Produce an exact copy of the lines from the line that contains "def fullClockOperand (a" to the end of the listing below.

** Opening Material for this exercise block **

/-- A caching inhibited store with no cached copy meets the bus error of its bytes (R172, R622). -/
theorem storeThrough_inhibited_check {s : State} (hme : msrME s = true) {ra : Word} {x : Attrs} {bs : List Byte} (hi : x.i = true)
    (hway : dWay s ra = none) (he : busErrorIn s .store ra bs.length = true) :
    (storeThrough ra x bs s).inp.dataMachineCheck = true := by
  cases hw : x.w with
  | true => exact storeThrough_through_check hme hw he
  | false =>
    have hseen : dSeen s x ra = none := by rw [dSeen, hway]; rfl
    simp only [storeThrough, hi, hw, hseen, Bool.false_and, Bool.true_or, Bool.false_eq_true, if_false, if_true]
    exact busWrite_check hme he

theorem storeUnits_through_check {s : State} (hme : msrME s = true) {us : List UnitAccess} {bs : List Byte}
    (hlen : unitTotal us ≤ bs.length) {u : UnitAccess} (hu : u ∈ us) (hw : u.x.attrs.w = true)
    (he : busErrorIn s .store u.x.ra u.n = true) : (storeUnits us bs s).inp.dataMachineCheck = true := by
  induction us generalizing s bs with
  | nil => cases hu
  | cons v us ih =>
    rw [unitTotal, List.map_cons, List.sum_cons] at hlen
    have hpre := work_dataWrite_pre v.x.ra s
    rcases List.mem_cons.mp hu with rfl | hu
    · refine (dataSide_storeUnits us _ _).check (storeThrough_through_check (hpre.msrME.trans hme) hw ?_)
      rw [List.length_take_of_le (by omega), hpre.busErrorIn]
      exact he
    · have hwork := (work_busTurn s).trans (work_dataWrite v.x.ra v.x.attrs (bs.take v.n) _)
      refine ih (hwork.msrME.trans hme) ?_ hu ((hwork.busErrorIn _ _ _).trans he)
      rw [List.length_drop, unitTotal]
      omega

theorem storeUnits_inhibited_check {s : State} (hme : msrME s = true) {us : List UnitAccess} {bs : List Byte}
    (hlen : unitTotal us ≤ bs.length) {u : UnitAccess} (hu : us.head? = some u) (hi : u.x.attrs.i = true)
    (hway : dWay s u.x.ra = none) (he : busErrorIn s .store u.x.ra u.n = true) :
    (storeUnits us bs s).inp.dataMachineCheck = true := by
  obtain ⟨us, rfl⟩ := List.head?_eq_some_iff.mp hu
  rw [unitTotal, List.map_cons, List.sum_cons] at hlen
  have hpre := work_dataWrite_pre u.x.ra s
  refine (dataSide_storeUnits us _ _).check (storeThrough_inhibited_check (hpre.msrME.trans hme) hi ?_ ?_)
  · have hdrop : dWay (dropBuffer u.x.ra (busTurn s)) u.x.ra = dWay (busTurn s) u.x.ra := by
      unfold dropBuffer
      split <;> rfl
    rw [hdrop, dWay_busTurn, hway]
  · rw [List.length_take_of_le (by omega), hpre.busErrorIn]
    exact he

/-! ### The ten loads without update (R270 to R290) -/

/-- What one of the ten loads leaves: with plain accesses, and with a bus error. -/
def Loads (s : State) (rt : Reg) (i : Instr) (ea : Word) (n : Nat) (algebraic reversed x31 : Bool) : Prop :=
  let us := checkUnits s false (units ea n)
  us.2 = none →
  (Cached s → plain s us.1 = true →
    ∃ t, exec i s = .next t ∧ WritesGpr s t rt (loadedWord algebraic reversed (viewUnits s us.1)) ∧ Bit31 s t x31 ∧
      t.pc = s.pc + 4#32 ∧ (∀ a, dataByte t a = dataByte s a) ∧ OnlyAccess s t) ∧
  ((∃ u ∈ us.1, u.x.attrs.i = true ∧ u.x.attrs.w = false ∧ s.sto.buffer = none ∧ ccrLWL s = false ∧
      MeetsBusError s (·.onLoad) u.x.ra u.n) ∨
    (∃ u, us.1.head? = some u ∧ u.x.attrs.i = false ∧ dWay s u.x.ra = none ∧ ccrLWOA s = false ∧
      s.params.dcacheSize.classes ≠ 0 ∧ MeetsBusError s (·.onLoad) (lineBase (lineOf u.x.ra)) 32) →
    ∃ t, exec i s = .next t ∧ (bit s.msr 19 = true → t.inp.dataMachineCheck = true) ∧ (∀ q, q ≠ rt → gpr t q = gpr s q) ∧
      t.exc = s.exc ∧ t.msr = s.msr ∧ Bit31 s t x31 ∧ t.pc = s.pc + 4#32)

/-- What a scalar load does with its bytes. -/
def loadDone (rt : Reg) (form : LoadForm) (x31 : Bool) (bs : List (Byte × Bool)) (t : State) : State :=
  undefinedCr0 x31 (setGpr rt (form.apply (scalarOf bs)) t)
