-- ==== Sys2Proof/Machine/Flags.lean ====
section
/-! DEFINITION. The numeric codes of the status fields and the two status words the host reads: `STATUS` (rule R13) and
`FLAGS` (rule R21). -/

namespace Sys2Proof.Machine

/-- The number of a cause (rule R241). -/
def Cause.code (c : Cause) : Nat := hw.causeCode c

/-- The state codes (rule R30). -/
def Phase.code : Phase → Nat
  | .idle => 0
  | .created => 1
  | .headerPending => 2
  | .headerDecoded => 3
  | .payloadPending => 4
  | .payloadDecoded => 5
  | .fault => 7

/-- The number of a result (rule R76). -/
def Confidence.code (r : Confidence) : Nat := hw.resultCode r

/-- `STATUS.BUSY` (rule R13): 1 while a command runs. Between two steps a command is running exactly in the two transient
states of rule R30. -/
def State.busy (s : State) : Bool :=
  match s.phase with
  | .headerPending => true
  | .payloadPending => true
  | _ => false

/-- The word the host reads from `STATUS` (rule R13). -/
def State.statusWord (s : State) : Word :=
  BitVec.ofNat 32 (s.phase.code + 8 * s.faultFlag.toNat + 16 * s.res.cause.code + 256 * s.prog.result.code +
    4096 * s.busy.toNat)

/-- The byte the host reads from `FLAGS` (rule R21). -/
def State.flagsByte (s : State) : Byte :=
  BitVec.ofBool s.prog.fhsClkValid ++ BitVec.ofBool s.prog.havePayload ++ BitVec.ofBool s.prog.haveHeader ++
    BitVec.ofBool s.ctx.whitened ++ BitVec.ofBool s.ctx.haveFullClock ++ BitVec.ofBool s.ctx.haveNap ++
    BitVec.ofBool s.ctx.haveUap ++ BitVec.ofBool s.ctx.haveLap

end Sys2Proof.Machine
end

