-- ==== Sys2Proof/Machine/Operands.lean ====
section
/-! DEFINITION. The operand forms of rule R63: how a command narrows an argument register. A field is the low bits of the
register; a count, a length, a skip or a symbol offset is the whole 32-bit value. Nothing is sign-extended. -/

namespace Sys2Proof.Machine

/-- A bit address: `A[15:0]`. -/
def bitAddress (a : Word) : Nat := (a.setWidth 16).toNat

/-- A LAP: `A[23:0]`. -/
def lapOperand (a : Word) : BitVec 24 := a.setWidth 24

/-- A UAP, a byte, a channel or a HEC value: `A[7:0]`. -/
def byteOperand (a : Word) : Byte := a.setWidth 8

/-- A NAP: `A[15:0]`. -/
def napOperand (a : Word) : BitVec 16 := a.setWidth 16

/-- A 10-bit header data field: `A[9:0]`. -/
def headerDataOperand (a : Word) : BitVec 10 := a.setWidth 10

/-- A clock hypothesis: `A[5:0]`. -/
def clockOperand (a : Word) : Nat := (a.setWidth 6).toNat

/-- A full clock: `A[26:0]`. -/
def fullClockOperand (a : Word) : BitVec 27 := a.setWidth 27

/-- A one-bit flag: `A[0]`. -/
def flagOperand (a : Word) : Bool := a.getLsbD 0

/-- A count, a length, a skip or a symbol offset: the whole value. -/
def countOperand (a : Word) : Nat := a.toNat

end Sys2Proof.Machine
end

** Closing Material for this exercise block **

Response for this exercise –
def fullClockOperand (a : Word) : BitVec 27 := a.setWidth 27

/-- A one-bit flag: `A[0]`. -/
def flagOperand (a : Word) : Bool := a.getLsbD 0

/-- A count, a length, a skip or a symbol offset: the whole value. -/
def countOperand (a : Word) : Nat := a.toNat

end Sys2Proof.Machine
end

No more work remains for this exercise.